=== WHAT IS BEING ASKED ===
Give the data again exactly, from its opening line through the line in which "(R94, r = 6). -/" appears.

Collected data:
-- ==== Sys2Proof/Machine/Operands.lean ====
section
/-! DEFINITION. Every operand form of the block, as pure functions: the bit stream and its symbols (R11, R70 to R73, R94), the
formats PAIR12, GROUP24 and HDR24 (R90, R95, R97), the codebook lookup (R92), DECODE and ENCODE (R120 to R128), the two size
functions (R125, R126), Classify (R165) and DrainSize (R183). -/

namespace Sys2Proof.Machine

/-! ### The bit stream (R11, R70) -/

/-- The 8 bits of a byte, most significant first (R70). -/
def byteBits (b : Byte) : List Bool :=
  [b.getLsbD 7, b.getLsbD 6, b.getLsbD 5, b.getLsbD 4, b.getLsbD 3, b.getLsbD 2, b.getLsbD 1, b.getLsbD 0]

/-- `bitstream(s)` of R11. -/
def bitstream (s : List Byte) : List Bool := s.flatMap byteBits

/-! ### Symbols of a byte sequence (R72, R94) -/

/-- The symbol at bit offset 0 of a byte: `b0[7:2]` (R94, r = 0). -/
def symAt0 (b0 : Byte) : Sym := b0.extractLsb' 2 6

/-- The symbol at bit offset 6: `b0[1:0] ++ b1[7:4]` (R94, r = 6). -/
def symAt6 (b0 b1 : Byte) : Sym := b0.extractLsb' 0 2 ++ b1.extractLsb' 4 4

/-- The symbol at bit offset 4: `b1[3:0] ++ b2[7:6]` (R94, r = 4). -/
def symAt4 (b1 b2 : Byte) : Sym := b1.extractLsb' 0 4 ++ b2.extractLsb' 6 2

/-- The symbol at bit offset 2: `b2[5:0]` (R94, r = 2). -/
def symAt2 (b2 : Byte) : Sym := b2.extractLsb' 0 6

/-- The `(8n) div 6` symbols of a sequence of `n` bytes, in order (R72, R94, R120). Spare bits at the end belong to no
symbol (R73). -/
def symbolsOf : List Byte → List Sym
  | b0 :: b1 :: b2 :: rest => symAt0 b0 :: symAt6 b0 b1 :: symAt4 b1 b2 :: symAt2 b2 :: symbolsOf rest
  | [b0, b1] => [symAt0 b0, symAt6 b0 b1]
  | [b0] => [symAt0 b0]
  | [] => []

/-! ### Bytes of symbols (R90, R95, R96) -/

/-- First byte of a group: symbol 0 and the top of symbol 1 (R95). -/
def packByte0 (a b : Sym) : Byte := a ++ b.extractLsb' 4 2

/-- Second byte of a group: the rest of symbol 1 and the top of symbol 2 (R95). -/
def packByte1 (b c : Sym) : Byte := b.extractLsb' 0 4 ++ c.extractLsb' 2 4

/-- Third byte of a group: the rest of symbol 2 and symbol 3 (R95). -/
def packByte2 (c d : Sym) : Byte := c.extractLsb' 0 2 ++ d

/-- GROUP24 cut into its three bytes, first byte first (R90, R95). -/
def groupBytes (a b c d : Sym) : List Byte := [packByte0 a b, packByte1 b c, packByte2 c d]

/-- Second byte of a tail: the rest of symbol 1 and four zero pad bits (R96, D4). -/
def tailByte1 (b : Sym) : Byte := b.extractLsb' 0 4 ++ 0#4

/-- The PAIR12 of two symbols (R90). -/
def pair12 (hi lo : Sym) : BitVec 12 := hi ++ lo

/-- The HDR24 number of three bytes: `h0` in bits 23 to 16 (R90, R97). -/
def header24 (h0 h1 h2 : Byte) : BitVec 24 := h0 ++ h1 ++ h2

/-! ### The codebook (R91 to R93) -/

/-- The value of symbol `x` in the rows `cb`, the first of which is row `v`. -/
def lookupFrom : Codebook → Nat → Sym → Option Nibble
  | [], _, _ => none
  | c :: cb, v, x => if c = x then some (BitVec.ofNat 4 v) else lookupFrom cb (v + 1) x

/-- CODEBOOK(sym): the 4-bit value of a codeword, none for a symbol that is no codeword (R91, R93). -/
def valueOf (cb : Codebook) (x : Sym) : Option Nibble := lookupFrom cb 0 x

/-- The inverse table, value to codeword (R91, R95). -/
def codewordOf (cb : Codebook) (v : Nibble) : Sym := cb.getD v.toNat 0#6

/-- Is the symbol one of the 16 codewords (R93)? -/
def isCodeword (x : Sym) : Bool := (valueOf Params.codebook x).isSome

/-- The number of 1 bits of a symbol (R92). -/
def symWeight (x : Sym) : Nat :=
  (x.getLsbD 0).toNat + (x.getLsbD 1).toNat + (x.getLsbD 2).toNat +
    (x.getLsbD 3).toNat + (x.getLsbD 4).toNat + (x.getLsbD 5).toNat

/-- All the source guarantees of a codebook (R92, D1): 16 distinct words of weight three, and the two rows it gives. -/
abbrev codebookContract (cb : Codebook) : Prop :=
  cb.length = 16 ∧ cb.Nodup ∧ (∀ x ∈ cb, symWeight x = 3) ∧ cb[0]? = some 0x16#6 ∧ cb[1]? = some 0x0D#6

/-! ### DECODE and ENCODE (R120 to R128) -/

/-- The values of a list of symbols; none as soon as one is no codeword (R122). -/
def valuesOf (cb : Codebook) : List Sym → Option (List Nibble)
  | [] => some []
  | x :: xs =>
    match valueOf cb x, valuesOf cb xs with
    | some v, some vs => some (v :: vs)
    | _, _ => none

/-- Two consecutive values make a byte, the first in the high nibble (R71, R94). -/
def pairUp : List Nibble → List Byte
  | hi :: lo :: rest => (hi ++ lo) :: pairUp rest
  | _ => []

/-- DECODE over any codebook (R120); none is `Fail`. -/
def decodeWith (cb : Codebook) (s : List Byte) : Option (List Byte) :=
  if s.length % 3 = 1 then none else (valuesOf cb (symbolsOf s)).map pairUp

/-- The high nibble of a byte (R71). -/
def hiNibble (b : Byte) : Nibble := b.extractLsb' 4 4

/-- The low nibble of a byte (R71). -/
def loNibble (b : Byte) : Nibble := b.extractLsb' 0 4

/-- ENCODE over any codebook (R128): two bytes to a GROUP24, an odd last byte to two bytes with a zero pad. -/
def encodeWith (cb : Codebook) : List Byte → List Byte
  | d0 :: d1 :: rest =>
    groupBytes (codewordOf cb (hiNibble d0)) (codewordOf cb (loNibble d0))
      (codewordOf cb (hiNibble d1)) (codewordOf cb (loNibble d1)) ++ encodeWith cb rest
  | [d0] =>
    [packByte0 (codewordOf cb (hiNibble d0)) (codewordOf cb (loNibble d0)), tailByte1 (codewordOf cb (loNibble d0))]
  | [] => []

/-- DECODE with the block's CODEBOOK (R120). -/
def lineDecode (s : List Byte) : Option (List Byte) := decodeWith Params.codebook s

/-- ENCODE with the block's CODEBOOK (R128). -/
def lineEncode (d : List Byte) : List Byte := encodeWith Params.codebook d

/-! ### Sizes (R125, R126) -/

/-- ENCODED_SIZE(k) (R125). -/
def encodedSize (k : Nat) : Nat := (3 * k + 1) / 2

/-- ModeTPacketSize(L) (R126). -/
def modeTPacketSize (l : Byte) : Nat := l.toNat + 2 * ((l.toNat + 15) / 16) + 1

/-- The expected total of Mode C Block A (R166, D44). -/
def expectedBlockA (l : Byte) : Nat := 2 + modeTPacketSize l

/-- The expected total of Mode C Block B (R167). -/
def expectedBlockB (l : Byte) : Nat := 2 + 1 + l.toNat

/-- The expected total of Mode T (R168). -/
def expectedModeT (l : Byte) : Nat := encodedSize (modeTPacketSize l)

/-! ### Classify (R165) -/

/-- What a classified header gives: mode, block, length field and expected total (R165). -/
structure Classified where
  mode : Mode
  block : Block
  lengthField : Byte
  expected : Nat
deriving DecidableEq, Repr

/-- Mode C, Block A with length field `l` (R166). -/
def classBlockA (l : Byte) : Classified := ⟨.c, .a, l, expectedBlockA l⟩

/-- Mode C, Block B with length field `l` (R167). -/
def classBlockB (l : Byte) : Classified := ⟨.c, .b, l, expectedBlockB l⟩

/-- Mode T with length field `l`; no block (R168, D15). -/
def classModeT (l : Byte) : Classified := ⟨.t, .unknown, l, expectedModeT l⟩

/-- Classify (R165); none is `Unclassifiable` (R169). -/
def classify (h0 h1 h2 : Byte) : Option Classified :=
  if h0 = Params.preambleC then
    if h1 = Params.markBlockA then some (classBlockA h2)
    else if h1 = Params.markBlockB then some (classBlockB h2)
    else none
  else
    match lineDecode [h0, h1, h2] with
    | some (l :: _) => some (classModeT l)
    | _ => none

/-! ### DrainSize (R183) -/

/-- DrainSize (R183 to R185): high water, then the remainder, then all but the withheld byte. -/
def drainSize (occ rem : Nat) : Nat :=
  if Params.highWater < occ then occ
  else if rem ≤ occ then rem
  else occ - Params.withheld

end Sys2Proof.Machine
end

=== COMPLETED TASK ===
-- ==== Sys2Proof/Machine/Operands.lean ====
section
/-! DEFINITION. Every operand form of the block, as pure functions: the bit stream and its symbols (R11, R70 to R73, R94), the
formats PAIR12, GROUP24 and HDR24 (R90, R95, R97), the codebook lookup (R92), DECODE and ENCODE (R120 to R128), the two size
functions (R125, R126), Classify (R165) and DrainSize (R183). -/

namespace Sys2Proof.Machine

/-! ### The bit stream (R11, R70) -/

/-- The 8 bits of a byte, most significant first (R70). -/
def byteBits (b : Byte) : List Bool :=
  [b.getLsbD 7, b.getLsbD 6, b.getLsbD 5, b.getLsbD 4, b.getLsbD 3, b.getLsbD 2, b.getLsbD 1, b.getLsbD 0]

/-- `bitstream(s)` of R11. -/
def bitstream (s : List Byte) : List Bool := s.flatMap byteBits

/-! ### Symbols of a byte sequence (R72, R94) -/

/-- The symbol at bit offset 0 of a byte: `b0[7:2]` (R94, r = 0). -/
def symAt0 (b0 : Byte) : Sym := b0.extractLsb' 2 6

/-- The symbol at bit offset 6: `b0[1:0] ++ b1[7:4]` (R94, r = 6). -/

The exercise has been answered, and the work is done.